Problem requirements >> All lines below containing the string "byte" are to be copied.

Record set >>

-- ==== Sys2Proof/Machine/Dispatch.lean ====
section
/-! DEFINITION. The execute phase (10_state.md R24, phase 3): one arm per instruction. -/

namespace Sys2Proof.Machine

def exec (i : Instr) (s : State) : Host.Outcome State Fault Refusal :=
  match i with
  | .cls => Sys2Proof.Machine.execCls s
  | .ret => Sys2Proof.Machine.execRet s
  | .jpAddr addr => Sys2Proof.Machine.execJpAddr addr s
  | .callAddr addr => Sys2Proof.Machine.execCallAddr addr s
  | .seVxByte x byte => Sys2Proof.Machine.execSeVxByte x byte s
  | .sneVxByte x byte => Sys2Proof.Machine.execSneVxByte x byte s
  | .seVxVy x y => Sys2Proof.Machine.execSeVxVy x y s
  | .ldVxByte x byte => Sys2Proof.Machine.execLdVxByte x byte s
  | .addVxByte x byte => Sys2Proof.Machine.execAddVxByte x byte s
  | .ldVxVy x y => Sys2Proof.Machine.execLdVxVy x y s
  | .orVxVy x y => Sys2Proof.Machine.execOrVxVy x y s
  | .andVxVy x y => Sys2Proof.Machine.execAndVxVy x y s
  | .xorVxVy x y => Sys2Proof.Machine.execXorVxVy x y s
  | .addVxVy x y => Sys2Proof.Machine.execAddVxVy x y s
  | .subVxVy x y => Sys2Proof.Machine.execSubVxVy x y s
  | .shrVx x _ => Sys2Proof.Machine.execShrVx x s
  | .subnVxVy x y => Sys2Proof.Machine.execSubnVxVy x y s
  | .shlVx x _ => Sys2Proof.Machine.execShlVx x s
  | .sneVxVy x y => Sys2Proof.Machine.execSneVxVy x y s
  | .ldIAddr addr => Sys2Proof.Machine.execLdIAddr addr s
  | .jpV0Addr addr => Sys2Proof.Machine.execJpV0Addr addr s
  | .rndVxByte x byte => Sys2Proof.Machine.execRndVxByte x byte s
  | .drwVxVyN x y n => Sys2Proof.Machine.execDrwVxVyN x y n s
  | .skpVx x => Sys2Proof.Machine.execSkpVx x s
  | .sknpVx x => Sys2Proof.Machine.execSknpVx x s
  | .ldVxDt x => Sys2Proof.Machine.execLdVxDt x s
  | .ldVxK x => Sys2Proof.Machine.execLdVxK x s
  | .ldDtVx x => Sys2Proof.Machine.execLdDtVx x s
  | .ldStVx x => Sys2Proof.Machine.execLdStVx x s
  | .addIVx x => Sys2Proof.Machine.execAddIVx x s
  | .ldFVx x => Sys2Proof.Machine.execLdFVx x s
  | .ldBVx x => Sys2Proof.Machine.execLdBVx x s
  | .ldMemVx x => Sys2Proof.Machine.execLdMemVx x s
  | .ldVxMem x => Sys2Proof.Machine.execLdVxMem x s

end Sys2Proof.Machine
end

Result below >>
  | .seVxByte x byte => Sys2Proof.Machine.execSeVxByte x byte s
  | .sneVxByte x byte => Sys2Proof.Machine.execSneVxByte x byte s
  | .ldVxByte x byte => Sys2Proof.Machine.execLdVxByte x byte s
  | .addVxByte x byte => Sys2Proof.Machine.execAddVxByte x byte s
  | .rndVxByte x byte => Sys2Proof.Machine.execRndVxByte x byte s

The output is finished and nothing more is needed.